Взводный - Айзенберг Александр "Берг Александр". Страница 43

В планах – похулиганить еще неделю-другую, будет видно по обстоятельствам, если немцы совсем озвереют от наших шалостей и начнут полномасштабные прочесывания, то придется уходить к своим раньше, тут даже леса не помогут, окружат и заблокируют. Как говорится, всего должно быть в меру, а жадность, как известно, фраера сгубила. Пока же я двигался к следующей цели, и по дороге нам необходимо было пересечь железнодорожные пути.

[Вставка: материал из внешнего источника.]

/-- The eight comparisons push 0xFFFF when they hold and 0x0000 when not (44_alu.md R150; 44_alu.md R151; 44_alu.md R161
to R168; 44_alu.md R152; 44_alu.md R149). All forms: EQU and EQ equality, NEU and NE inequality, UGT and ULT
unsigned, LT and GT signed, A on the left; the immediates are uimm for EQU, NEU, UGT, ULT and oimm for EQ, NE, LT,
GT; the upper cell of the double row is a free value. The return stack changes only by the return action; memory,
devices and every other register stay. That TRUE is 0xFFFF is the spec's own reading (R150, D9; log entry 19). That
the upper cell lies on top is general knowledge G1 (R149, D11; log entry 20, PRESUMED), what it holds a free value
(R152, log entry 11). The three zones are the spec's decision D23, taken at the depths after the return action (log
entries 3 and 31). -/
def Obligations.ComparisonsPushAFlagCell : Prop :=
  AluMeans .equ .equD (fun imm => imm.setWidth 16)
    (fun _ a b => if a = b then 0xFFFF#16 else 0x0000#16) (Config.aluHi .equ) ∧
  AluMeans .eq .eqD (fun imm => imm.setWidth 16 - 16#16)
    (fun _ a b => if a = b then 0xFFFF#16 else 0x0000#16) (Config.aluHi .eq) ∧
  AluMeans .neu .neuD (fun imm => imm.setWidth 16)
    (fun _ a b => if a ≠ b then 0xFFFF#16 else 0x0000#16) (Config.aluHi .neu) ∧
  AluMeans .ne .neD (fun imm => imm.setWidth 16 - 16#16)
    (fun _ a b => if a ≠ b then 0xFFFF#16 else 0x0000#16) (Config.aluHi .ne) ∧
  AluMeans .ugt .ugtD (fun imm => imm.setWidth 16)
    (fun _ a b => if b.ult a then 0xFFFF#16 else 0x0000#16) (Config.aluHi .ugt) ∧
  AluMeans .lt .ltD (fun imm => imm.setWidth 16 - 16#16)
    (fun _ a b => if a.slt b then 0xFFFF#16 else 0x0000#16) (Config.aluHi .lt) ∧
  AluMeans .ult .ultD (fun imm => imm.setWidth 16)
    (fun _ a b => if a.ult b then 0xFFFF#16 else 0x0000#16) (Config.aluHi .ult) ∧
  AluMeans .gt .gtD (fun imm => imm.setWidth 16 - 16#16)
    (fun _ a b => if b.slt a then 0xFFFF#16 else 0x0000#16) (Config.aluHi .gt)

/-- UMUL and SMUL push the low half of the 32-bit product, and the upper half on top in the double row (44_alu.md R169;
44_alu.md R170; 44_alu.md R149; 44_alu.md R151; 44_alu.md R181). All forms: the product of the unsigned readings
(uimm) or of the signed readings (simm) as 32 bits; its low 16 bits are the single result and the lower cell of the
double one, its upper 16 bits the cell on top. The return stack changes only by the return action; memory, devices
and every other register stay. The result cells are the same on every machine, whatever its parameters and the draw
(R181). That the upper half lies on top is general knowledge G1 (R149, D11; log entry 20, PRESUMED). The three zones
are the spec's decision D23, taken at the depths after the return action (log entries 3 and 31). -/
def Obligations.ProductsFillTwoCells : Prop :=
  AluMeans .umul .umulD (fun imm => imm.setWidth 16)
    (fun _ a b => a * b) (fun _ a b => BitVec.extractLsb' 16 16 (a.setWidth 32 * b.setWidth 32)) ∧
  AluMeans .smul .smulD (fun imm => imm.signExtend 16)
    (fun _ a b => a * b) (fun _ a b => BitVec.extractLsb' 16 16 (a.signExtend 32 * b.signExtend 32))

/-- AND, XOR and OR combine their operands bit by bit (44_alu.md R171; 44_alu.md R172; 44_alu.md R173; 44_alu.md R151;
44_alu.md R152; 44_alu.md R149). All forms: AND and XOR take a sign-extended immediate, OR a zero-extended one; the
upper cell of the double row is a free value. The return stack changes only by the return action; memory, devices
and every other register stay. That the upper cell lies on top is general knowledge G1 (R149, D11; log entry 20,
PRESUMED), what it holds a free value (R152, log entry 11). The three zones are the spec's decision D23, taken at
the depths after the return action (log entries 3 and 31). -/
def Obligations.BitwiseLogic : Prop :=
  AluMeans .and .andD (fun imm => imm.signExtend 16)
    (fun _ a b => a &&& b) (Config.aluHi .and) ∧
  AluMeans .xor .xorD (fun imm => imm.signExtend 16)
    (fun _ a b => a ^^^ b) (Config.aluHi .xor) ∧
  AluMeans .or .orD (fun imm => imm.setWidth 16)
    (fun _ a b => a ||| b) (Config.aluHi .or)
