/-- A byte outside the word at the only address at which the instruction may store reads as before. -/
theorem exec_readByte_of_stores_only_at {a : Cell} (h : exec i s = .next t) (hs : ∀ b, storesAt i s b → b = a)
    (k : Access) (n : Nat) (h0 : n ≠ 2 * a.toNat) (h1 : n ≠ 2 * a.toNat + 1) : t.readByte k n = s.readByte k n := by
  have hd : t.draw = s.draw := by rw [(exec_frame h).core]
  obtain hm | ⟨b, v, hb, hm⟩ := exec_mem h
  · exact State.readByte_congr hm hd k n
  · obtain rfl := hs b hb
    calc t.readByte k n = (s.putWord b v).readByte k n := State.readByte_congr hm hd k n
      _ = s.readByte k n := s.readByte_putWord_of_ne b v k n h0 h1

/-- STI stores at the top of the parameter stack (R231). -/
theorem storesAt_sti_head {r : Bool} {a b : Cell} (ha : s.ps.head? = some a) (h : storesAt (.sti r) s b) : b = a := by
  obtain ⟨v, rest, hp⟩ := h
  simpa [hp] using ha

/-- STI stores only with both its operands. -/
theorem not_storesAt_sti {r : Bool} (hl : s.ps.length < 2) (b : Cell) : ¬ storesAt (.sti r) s b := by
  rintro ⟨v, rest, hp⟩
  simp [hp] at hl

/-- Settles O55: the address at which the instruction stores, if it does, read off for each kind of instruction. -/
theorem memoryChangesOnlyWhereAStoreGoes : Obligations.MemoryChangesOnlyWhereAStoreGoes := by
  intro i s t h
  refine ⟨fun hi => ?_, ?_, ?_⟩
  · have hm := exec_mem_of_stores_nowhere h fun a ha => by simp [storing_of_storesAt ha] at hi
    exact ⟨hm, State.readByte_congr hm (by rw [(exec_frame h).core])⟩
  · rintro r rfl
    exact ⟨fun a ha => exec_readByte_of_stores_only_at h fun _ => storesAt_sti_head ha,
      fun hl => exec_mem_of_stores_nowhere h (not_storesAt_sti hl)⟩
  · rintro r m8 rfl
    refine ⟨?_, fun hp => exec_mem_of_stores_nowhere h fun _ ⟨_, hne⟩ => hne hp⟩
    rintro a rfl
    exact exec_readByte_of_stores_only_at h fun _ ⟨hb, _⟩ => hb

end Sys2Proof.Machine
end

section
/-!
PROOFS. The encoding: a word is the fields of its class, the decoder reads them, and every row of spec/opcode_table.json
is one choice of them (spec/30_encoding.md).
-/

namespace Sys2Proof.Machine

open Sys2Proof.Laws

/-! ## Bits and fields of a word -/

/-- The model's bit of a word is the bit vector's. -/
theorem wordBit_eq_getLsbD (w : Cell) (i : Nat) : wordBit w i = w.getLsbD i := by
  rw [← BitVec.testBit_toNat, Nat.testBit_eq_decide_div_mod_eq]
  rfl

/-- A bit of a word as a number. -/
theorem toNat_wordBit (w : Cell) (i : Nat) : (wordBit w i).toNat = w.toNat / 2 ^ i % 2 := by
  obtain h | h := Nat.mod_two_eq_zero_or_one (w.toNat / 2 ^ i) <;> simp [wordBit, h]

/-- A bit of a number's word is read off the number. -/
theorem wordBit_ofNat_eq {n i : Nat} (b : Bool) (hn : n < 65536) (h : n / 2 ^ i % 2 = b.toNat) :
    wordBit (BitVec.ofNat 16 n) i = b := by
  rw [wordBit_ofNat n i hn, h]
  cases b <;> rfl

/-- A field of a number's word is read off the number. -/
theorem wordField_ofNat_eq {n lo len : Nat} {x : BitVec len} (hn : n < 65536) (h : n / 2 ^ lo % 2 ^ len = x.toNat) :
    wordField (BitVec.ofNat 16 n) lo len = x := by
  rw [wordField_ofNat n lo len hn]
  exact BitVec.eq_of_toNat_eq (by rw [BitVec.toNat_ofNat, h])

/-- The return bit's weight (R91). -/
theorem returnBits_eq (r : Bool) : returnBits r = r.toNat * 0x8000 := by cases r <;> rfl

/-! ## What the decoder of each class answers -/

/-- `i` is a well-formed instruction of class `c`, and `n` is its word. -/
structure IsRowOf (c : InstrClass) (n : Nat) (i : Instr) : Prop where
  wellFormed : i.wellFormed = true
  classOf_eq : classOf i = c
  encodeNat_eq : encodeNat i = n

/-- Format J (R92). -/
theorem decodeJump_isRowOf (r : Bool) (a14 : BitVec 14) :
    IsRowOf .jump (r.toNat * 0x8000 + 0x4000 + a14.toNat) (decodeJump r a14) := by
  by_cases h : a14 = 0x3FFF#14
  · subst h
    cases r <;> exact ⟨rfl, rfl, rfl⟩
  · cases r <;> simp only [decodeJump, h, if_false, if_true, Bool.false_eq_true] <;>
      exact ⟨bne_iff_ne.mpr h, rfl, by simp [encodeNat]⟩

/-- Format B (R93): the return bit selects the row without a meaning. -/
def decodeBranch (r : Bool) (rel13 : BitVec 13) : Instr := if r then .brzReturn rel13 else .brz rel13

/-- Format B (R93). -/
theorem decodeBranch_isRowOf (r : Bool) (rel13 : BitVec 13) :
    IsRowOf .branch (r.toNat * 0x8000 + 0x2000 + rel13.toNat) (decodeBranch r rel13) := by
  cases r <;> exact ⟨rfl, rfl, by simp [decodeBranch, encodeNat]⟩

/-- Format L (R94). -/
theorem lit_isRowOf (r : Bool) (lit12 : BitVec 12) :
    IsRowOf .literal (r.toNat * 0x8000 + 0x1000 + lit12.toNat) (.lit r lit12) :=
  ⟨rfl, rfl, by rw [encodeNat, returnBits_eq]⟩

/-- Format A with the operator 11100, whose form without an immediate is a row of its own (R177, R178). -/
theorem decodeAlu_lithi_isRowOf (r t : Bool) (imm5 : BitVec 5) :
    IsRowOf .alu (r.toNat * 0x8000 + 0x0800 + t.toNat * 0x400 + 28 * 32 + imm5.toNat) (decodeAlu r t 28#5 imm5) := by
  by_cases h : imm5 = 0#5
  · subst h
    cases r <;> cases t <;> exact ⟨rfl, rfl, rfl⟩
  · have hd : decodeAlu r t 28#5 imm5 = if t then .lithi r imm5 else .lithiD r imm5 := if_neg h
    rw [hd]
    cases t <;> exact ⟨bne_iff_ne.mpr h, rfl, by simp [encodeNat, returnBits_eq]⟩

/-- Format A (R95): one row for each operator and each width of the result. -/
theorem decodeAlu_isRowOf (r t : Bool) (op imm5 : BitVec 5) :
    IsRowOf .alu (r.toNat * 0x8000 + 0x0800 + t.toNat * 0x400 + op.toNat * 32 + imm5.toNat)
      (decodeAlu r t op imm5) := by
  by_cases h : op = 28#5
  · subst h
    exact decodeAlu_lithi_isRowOf r t imm5
  · obtain ⟨⟨n, hn⟩⟩ := op
    have hne : n ≠ 28 := fun h28 => h (BitVec.eq_of_toNat_eq h28)
    obtain hlow | hhigh := Nat.lt_or_gt_of_ne hne
    · interval_cases n <;> cases t <;> exact ⟨rfl, rfl, by simp [decodeAlu, encodeNat, returnBits_eq]⟩
    · interval_cases n <;> cases t <;> exact ⟨rfl, rfl, by simp [decodeAlu, encodeNat, returnBits_eq]⟩

/-- A pattern that is not one of the named ones is the general row's. -/
theorem decodeStack_of_not_named (r : Bool) {p : StkPattern} (h : p ∉ StkPattern.named) :
    decodeStack r p = .stk r p := by
  simp only [StkPattern.named, List.mem_cons, List.not_mem_nil, or_false, not_or] at h
  simp only [decodeStack, h, if_false]

/-- An address without a register of its own is the general rows'. -/
theorem decodeFunction_of_no_register (r rd : Bool) {fadr : BitVec 8} (h : 0x06#8 < fadr) :
    decodeFunction r rd fadr = if rd then .frr r fadr else .frw r fadr := by
  have h6 : 6 < fadr.toNat := h
  obtain ⟨n, hn⟩ : ∃ n, fadr.toNat = n + 7 := ⟨fadr.toNat - 7, by omega⟩
  rw [decodeFunction, hn]
  rfl

/-- Format S (R96): the thirteen named patterns, and the general row for the others. -/
theorem decodeStack_isRowOf (r : Bool) (p : StkPattern) :
    IsRowOf .stack (r.toNat * 0x8000 + 0x0400 + encodePattern p) (decodeStack r p) := by
  by_cases h : p ∈ StkPattern.named
  · fin_cases h <;> exact ⟨rfl, rfl, by cases r <;> rfl⟩
  · rw [decodeStack_of_not_named r h]
    exact ⟨by simpa [Instr.wellFormed] using h, rfl, by rw [encodeNat, returnBits_eq]⟩

/-- Format M (R97). -/
theorem decodeMemory_isRowOf (r rd : Bool) (m8 : BitVec 8) :
    IsRowOf .memory (r.toNat * 0x8000 + 0x0200 + rd.toNat * 0x100 + m8.toNat) (decodeMemory r rd m8) := by
  by_cases h : m8 = 0xFF#8
  · subst h
    cases r <;> cases rd <;> exact ⟨rfl, rfl, rfl⟩
  · cases rd <;> simp only [decodeMemory, h, if_false, if_true, Bool.false_eq_true] <;>
      exact ⟨bne_iff_ne.mpr h, rfl, by simp [encodeNat, returnBits_eq]⟩

/-- Format F (R98): the seven registers of R28, and the general rows for the other addresses. -/
theorem decodeFunction_isRowOf (r rd : Bool) (fadr : BitVec 8) :
    IsRowOf .function (r.toNat * 0x8000 + rd.toNat * 0x100 + fadr.toNat) (decodeFunction r rd fadr) := by
  by_cases h : 0x06#8 < fadr
  · rw [decodeFunction_of_no_register r rd h]
    cases rd <;> exact ⟨decide_eq_true h, rfl, by simp [encodeNat, returnBits_eq]⟩
  · obtain ⟨⟨n, hn⟩⟩ := fadr
    have h6 : n ≤ 6 := Nat.not_lt.mp h
    interval_cases n <;> cases rd <;> exact ⟨rfl, rfl, by simp [decodeFunction, encodeNat, returnBits_eq]⟩

/-! ## The fields of a word -/

/-- The fields of the seven formats (R92 to R98). -/
inductive WordFields where
  | jump (r : Bool) (a14 : BitVec 14)
  | branch (r : Bool) (rel13 : BitVec 13)
  | literal (r : Bool) (lit12 : BitVec 12)
  | alu (r t : Bool) (op imm5 : BitVec 5)
  | stack (r : Bool) (p : StkPattern)
  | memory (r rd : Bool) (m8 : BitVec 8)
  | function (r rd : Bool) (fadr : BitVec 8)

/-- The class whose format has these fields. -/
def WordFields.instrClass : WordFields → InstrClass
  | .jump .. => .jump
  | .branch .. => .branch
  | .literal .. => .literal
  | .alu .. => .alu
  | .stack .. => .stack
  | .memory .. => .memory
  | .function .. => .function

/-- The word, as a number, that the format makes of the fields. -/
def WordFields.number : WordFields → Nat
  | .jump r a14 => r.toNat * 0x8000 + 0x4000 + a14.toNat
  | .branch r rel13 => r.toNat * 0x8000 + 0x2000 + rel13.toNat
  | .literal r lit12 => r.toNat * 0x8000 + 0x1000 + lit12.toNat
  | .alu r t op imm5 => r.toNat * 0x8000 + 0x0800 + t.toNat * 0x400 + op.toNat * 32 + imm5.toNat
  | .stack r p => r.toNat * 0x8000 + 0x0400 + encodePattern p
  | .memory r rd m8 => r.toNat * 0x8000 + 0x0200 + rd.toNat * 0x100 + m8.toNat
  | .function r rd fadr => r.toNat * 0x8000 + rd.toNat * 0x100 + fadr.toNat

Место перехода выбрали заранее, там насыпи как таковой не было, так что можно легко пересечь железную дорогу. Саперы быстро бросили на шпалы заранее подготовленные бревна и мгновенно скрепили их железными скобами, тем самым организовав переезд через рельсы. Можно, конечно, было переехать и так, вот только зачем гробить подвеску своей техники, а так получилось как небольшое возвышение переехать, да и сам переезд удавался гораздо быстрее. Через рельсы на скорости не переедешь, если только не хочешь угробить себе подвеску с ходовой, нужно притормозить и с черепашьей скоростью, осторожно переехать рельсы. Разумеется, времени на это уйдет уйма, тут ведь не паре машин переехать, и даже не десятку, а полутора-двум сотням, так что таким макаром переезд на полдня растянется. Конечно, тут тоже ехали и не гнали, но километров десять в час вполне можно было безопасно дать, так что за пару часов все переехали, и тут со стороны фронта показался эшелон. Паровоз лишь слегка, самую малость подпрыгнул, когда проезжал нашу доморощенную переправу, но сходить с рельсов и не подумал [10].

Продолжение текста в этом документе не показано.